Stored items

╭──

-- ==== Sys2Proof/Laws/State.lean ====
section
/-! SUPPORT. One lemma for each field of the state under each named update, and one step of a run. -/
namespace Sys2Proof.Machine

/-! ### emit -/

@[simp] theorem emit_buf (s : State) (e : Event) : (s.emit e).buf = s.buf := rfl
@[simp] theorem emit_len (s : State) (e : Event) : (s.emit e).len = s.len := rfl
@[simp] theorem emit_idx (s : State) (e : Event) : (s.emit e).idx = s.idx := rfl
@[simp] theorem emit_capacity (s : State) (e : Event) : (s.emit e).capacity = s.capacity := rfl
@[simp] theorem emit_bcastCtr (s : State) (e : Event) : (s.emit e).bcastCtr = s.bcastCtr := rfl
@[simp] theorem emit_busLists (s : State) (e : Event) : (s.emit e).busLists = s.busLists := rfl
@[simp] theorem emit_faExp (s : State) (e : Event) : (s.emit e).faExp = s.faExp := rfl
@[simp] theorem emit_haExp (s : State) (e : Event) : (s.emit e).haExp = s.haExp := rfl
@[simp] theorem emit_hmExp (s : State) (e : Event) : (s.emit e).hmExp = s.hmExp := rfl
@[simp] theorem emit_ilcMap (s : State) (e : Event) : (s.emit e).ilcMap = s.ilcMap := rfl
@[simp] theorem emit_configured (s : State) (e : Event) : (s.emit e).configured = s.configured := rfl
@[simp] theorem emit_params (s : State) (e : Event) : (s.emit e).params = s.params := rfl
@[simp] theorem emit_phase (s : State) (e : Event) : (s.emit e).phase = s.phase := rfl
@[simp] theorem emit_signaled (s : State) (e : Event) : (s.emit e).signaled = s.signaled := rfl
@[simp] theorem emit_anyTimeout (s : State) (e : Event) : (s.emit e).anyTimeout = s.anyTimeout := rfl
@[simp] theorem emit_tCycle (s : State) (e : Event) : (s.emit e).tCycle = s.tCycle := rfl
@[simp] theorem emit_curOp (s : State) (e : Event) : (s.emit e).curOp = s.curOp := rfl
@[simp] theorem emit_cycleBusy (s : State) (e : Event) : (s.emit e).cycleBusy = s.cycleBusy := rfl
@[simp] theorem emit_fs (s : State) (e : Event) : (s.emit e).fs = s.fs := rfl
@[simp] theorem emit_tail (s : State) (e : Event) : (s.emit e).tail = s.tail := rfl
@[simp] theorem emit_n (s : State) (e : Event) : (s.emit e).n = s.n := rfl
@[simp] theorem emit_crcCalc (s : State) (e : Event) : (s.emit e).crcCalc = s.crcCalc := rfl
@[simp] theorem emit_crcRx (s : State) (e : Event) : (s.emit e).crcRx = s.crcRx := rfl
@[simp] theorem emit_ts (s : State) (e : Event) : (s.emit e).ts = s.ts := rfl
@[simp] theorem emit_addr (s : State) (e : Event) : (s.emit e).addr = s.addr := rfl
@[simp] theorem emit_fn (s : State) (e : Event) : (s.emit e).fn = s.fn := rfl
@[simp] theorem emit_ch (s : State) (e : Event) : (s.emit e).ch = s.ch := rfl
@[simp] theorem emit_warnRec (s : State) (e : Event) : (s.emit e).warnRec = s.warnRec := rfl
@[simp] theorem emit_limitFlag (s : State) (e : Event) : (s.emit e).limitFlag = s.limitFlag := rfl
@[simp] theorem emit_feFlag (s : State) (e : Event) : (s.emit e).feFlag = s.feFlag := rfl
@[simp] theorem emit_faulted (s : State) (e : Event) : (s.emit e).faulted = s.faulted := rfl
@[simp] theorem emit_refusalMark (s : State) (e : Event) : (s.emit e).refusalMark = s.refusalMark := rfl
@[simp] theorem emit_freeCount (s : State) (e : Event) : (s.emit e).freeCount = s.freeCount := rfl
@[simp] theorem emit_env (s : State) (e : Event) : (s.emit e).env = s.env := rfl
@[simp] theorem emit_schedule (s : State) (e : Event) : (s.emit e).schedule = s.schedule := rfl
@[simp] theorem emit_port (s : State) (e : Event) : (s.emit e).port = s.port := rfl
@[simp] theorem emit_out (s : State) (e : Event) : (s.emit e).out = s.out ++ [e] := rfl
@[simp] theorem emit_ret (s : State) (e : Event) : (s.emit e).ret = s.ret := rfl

╰──

TASK TO COMPLETE:
Copy out, word for word, the part of the entries above that begins at the line with "s.idx := rfl" and ends at the line with "s.bcastCtr := rfl", including both.

EXERCISE SOLUTION:
@[simp] theorem emit_idx (s : State) (e : Event) : (s.emit e).idx = s.idx := rfl
@[simp] theorem emit_capacity (s : State) (e : Event) : (s.emit e).capacity = s.capacity := rfl
@[simp] theorem emit_bcastCtr (s : State) (e : Event) : (s.emit e).bcastCtr = s.bcastCtr := rfl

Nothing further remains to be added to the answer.